# Netflix to offer original programming



## Chris Blount (Jun 22, 2001)

Watch out, Netflix is on the move. In a 100 million dollar deal, Netflix plans on exclusively streaming "House of Card" starring Kevin Spacey.

More here: http://www.betanews.com/article/Report-Netflix-to-offer-original-programming/1300296919


----------



## Athlon646464 (Feb 23, 2007)

Yup - Just read the story here as well:

MaximumPC

As a sub, I like the idea. Some years from now, we may look back at this as a big step in changing the current delivery paradigm.


----------



## Greg Alsobrook (Apr 2, 2007)

Just saw an article about this on ABC News as well. (Link). It'll be interesting to see how this plays out. As the article says, this puts Netflix in direct competition with networks like HBO.


----------



## inkahauts1367066121 (Feb 17, 2011)

Netflix could easily now become the first true IPTV only channel...


----------



## Athlon646464 (Feb 23, 2007)

Greg Alsobrook said:


> Just saw an article about this on ABC News as well. (Link). It'll be interesting to see how this plays out. As the article says, this puts Netflix in direct competition with networks like HBO.


I wonder how this might impact any sort of deals they can make with HBO (or anyone else) for streaming rights.....


----------



## dodge boy (Mar 31, 2006)

I think they will eventual do to networks what they did to Hollywood and Blockbuster Video......


----------



## cygnusloop (Jan 26, 2007)

Athlon646464 said:


> I wonder how this might impact any sort of deals they can make with HBO (or anyone else) for streaming rights.....


Well, they have a current partnership with STARZ. I expect that has an impact on any deals they might make with HBO at the current time.


----------



## oldschoolecw (Jan 25, 2007)

It will be interesting to see if other shows get picked up by NetFlix over the next few months


----------



## Greg Alsobrook (Apr 2, 2007)

This deal has been confirmed.

Link: http://www.engadget.com/2011/03/18/netflix-is-getting-into-the-content-biz-confirms-house-of-card/


----------



## barryb (Aug 27, 2007)

I see this as a good thing.


----------



## Chuck W (Mar 26, 2002)

Athlon646464 said:


> I wonder how this might impact any sort of deals they can make with HBO (or anyone else) for streaming rights.....

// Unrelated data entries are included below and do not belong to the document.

/-- Fuses a cluster at its first fused context: its eight L1 caches are invalidated (R180). -/
def State.fuse (s : State) (cl rank : Nat) : State :=
  if (tabGet s.fused cl).isSome then s
  else { s with fused := tabSet s.fused cl rank, cores := s.cores.map fun e => if clusterOf e.1 = cl then (e.1, { e.2 with l1 := [] }) else e }

/-! ### From acceptance to the first bundle (R24, R171, R181) -/

/-- Bytes of a context's save slot (R309). -/
def saveSlotBytes : Nat := 2314240

/-- The least save slot of a rank that no context of it holds, one that has ended and still occupies its place included (which one is not architectural, R309). -/
def State.saveSlot (s : State) (rank : Nat) : Nat :=
  let base := (s.rankOf rank).save
  let used := (s.ctxs.filter fun e => e.2.rank == rank && (e.2.alive || s.occupies e.1)).map fun e => (e.2.msave.toNat - base) / saveSlotBytes
  ((List.range (used.length + 1)).find? fun k => !used.contains k).getD 0

/-- A context in the state of R24, with the values of R181. -/
def State.newCtx (s : State) (rank : Nat) (launch : Option Nat) (k : Kernel) (place : Nat × Nat) (g1 : W64) (ctxid nctx : Nat) : Ctx :=
  let r := s.rankOf rank
  { Ctx.vacant with
    phase := .live, rank := rank, launch := launch, place := some place, kernel := k
    g := Ctx.vacant.g.set 1 g1, pc := k.code + k.entry, ctxid := BitVec.ofNat 64 (ctxid % 2 ^ 32), nctx := BitVec.ofNat 64 nctx
    msave := BitVec.ofNat 64 (r.save + saveSlotBytes * s.saveSlot rank), rngkey := rankKey r.seed r.vk
    rngctr := BitVec.ofNat 128 (ctxid % 2 ^ 32 * 2 ^ 96) }

/-- Places one context; the firmware marks its save area as holding nothing (R314), and a failure of that write ends the context (R309). -/
def State.placeCtx (s : State) (rank : Nat) (launch : Option Nat) (k : Kernel) (place : Nat × Nat) (g1 : W64) (ctxid nctx : Nat) : Nat × State :=
  let c := s.newCtx rank launch k place g1 ctxid nctx
  let (id, s) := s.takeId
  let s := s.setCtx id c
  match s.hubPut rank (c.msave.toNat + 0x24200) (List.replicate 8 0) with
  | .ok _ t => (id, t)
  | .fail e a => (id, s.fwEnd id e a)

def State.placeAll (s : State) (r : LaunchRec) (k : Kernel) (fused : Bool) (n : Nat) : List (Nat × Nat) → Nat → List Nat × State
  | [], _ => ([], s)
  | p :: l, i =>
    let s := if fused then s.fuse (clusterOf p.1) r.rank else s
    let (id, s) := s.placeCtx r.rank (some r.id) k p r.args (r.base + i) n
    let (ids, s) := State.placeAll s r k fused n l (i + 1)
    (id :: ids, s)

/-- What the checks of a launch come to. -/
inductive CheckRes where
  | refused (status : Nat) (s : State)
  /-- A word or the kernel lies in another device's memory, and its bytes have not all come. -/
  | wait (s : State)
  | ok (h : KHeader) (n : Nat) (s : State)

/-- The number of the queue that a launch comes from, as VF × 16 + queue, 8 for the child queue. -/
def LaunchRec.owner (r : LaunchRec) : Nat :=
  match r.src with
  | .queue v q => v * 16 + q
  | .child .. => r.vf * 16 + 8

/-- The bytes of header and code, when they can be read. -/
def State.kernelBytes (s : State) (owner rank va : Nat) : CpRes (List Byte × List Byte) :=
  match s.cpGet owner rank va 0x60 with
  | .fail c a => .fail c a
  | .wait t => .wait t
  | .ok h s =>
    match s.cpGet owner rank (va + 0x60) (fieldLE h 0x0C 4) with
    | .fail c a => .fail c a
    | .wait t => .wait t
    | .ok c s => .ok (h, c) s

/-- Notes a verified header as the latest launched, in a die's table of 256 (R174). -/
def State.noteVerified (s : State) (die rank va len : Nat) : State :=
  let t := tabGetD s.verified die []
  { s with verified := tabSet s.verified die (((rank, va, len) :: t.filter fun e => !(e.1 == rank && e.2.1 == va)).take 256) }

def State.isVerified (s : State) (die rank va : Nat) : Bool := (tabGetD s.verified die []).any fun e => e.1 == rank && e.2.1 == va

/-- The die whose command processor makes a launch (R178, R409). -/
def State.launchDie (s : State) (r : LaunchRec) : Nat :=
  match r.src with
  | .queue v q => ((tabGet (s.vf v).queues q).map (·.die)).getD 0
  | .child .. => (s.vf r.vf).childDie

/-- The checks of R171 from HEADER to POLICY: the status of the first that fails, else 0. -/
def State.headerStatus (s : State) (die rank vf : Nat) (h : KHeader) (code : List Byte) : Nat :=
  let v := s.vf vf
  if !h.ok then 2
  else if 1 < h.fmaj ∨ 0 < h.fmin then 3
  else if h.mrev ≠ 1 then 4
  else if !s.isVerified die rank h.kernel.header && digest32 code != h.digest then 5
  else if v.cutmax < h.kernel.cutbound ∨ v.budgetmax < h.kernel.budget then 6
  else 0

HBO won't make a deal with Netflix because HBO thinks Netflix is too cheap. They want Netflix to charge a premium for their content, thus a deal will never get done.

Netflix has the right idea, I just don't know if they will be able to afford what they want to do, without some major backers. What they should do is partner with someone like Google on this and start targeting more original content. This will eventually give them some barganing chips at the table, when all these deals come up for renewal and the studios want to charge triple what they were being paid now.

Enjoy Starz while you can. That is up for renewal next year and that deal was an absolute steal for Netflix. They will have to pony up big bucks for that content(most content) the next time around.


----------



## Athlon646464 (Feb 23, 2007)

Chuck W said:


> HBO won't make a deal with Netflix because HBO thinks Netflix is too cheap. They want Netflix to charge a premium for their content, thus a deal will never get done.
> 
> Netflix has the right idea, I just don't know if they will be able to afford what they want to do, without some major backers. What they should do is partner with someone like Google on this and start targeting more original content. This will eventually give them some barganing chips at the table, when all these deals come up for renewal and the studios want to charge triple what they were being paid now.
> 
> Enjoy Starz while you can. That is up for renewal next year and that deal was an absolute steal for Netflix. They will have to pony up big bucks for that content(most content) the next time around.


I agree.

When I made my comment, I was implying that Netflix might piss the big boys like HBO etc. off by intruding on their turf, thus making it more difficult to do deals with them. Unintended consequences. Partnering with Google would be awesome, especially with Google TV struggling for content the way it is.


----------



## rmedeiros (Mar 23, 2011)

Very interesting developments and it looks like movement in this arena will be advancing quickly over the next year. Here is another article http://venturebeat.com/2011/03/21/netflix-kevin-space-house-of-cards-david-fincher/ posted on the 21st of March. It quotes the Wall Street Journal in many places throughout the article. This action by Netflix raises the bar for any of the other online streaming companies and reiterates with substantial impact that Netflix plans on being a major player in IPTV online video.


----------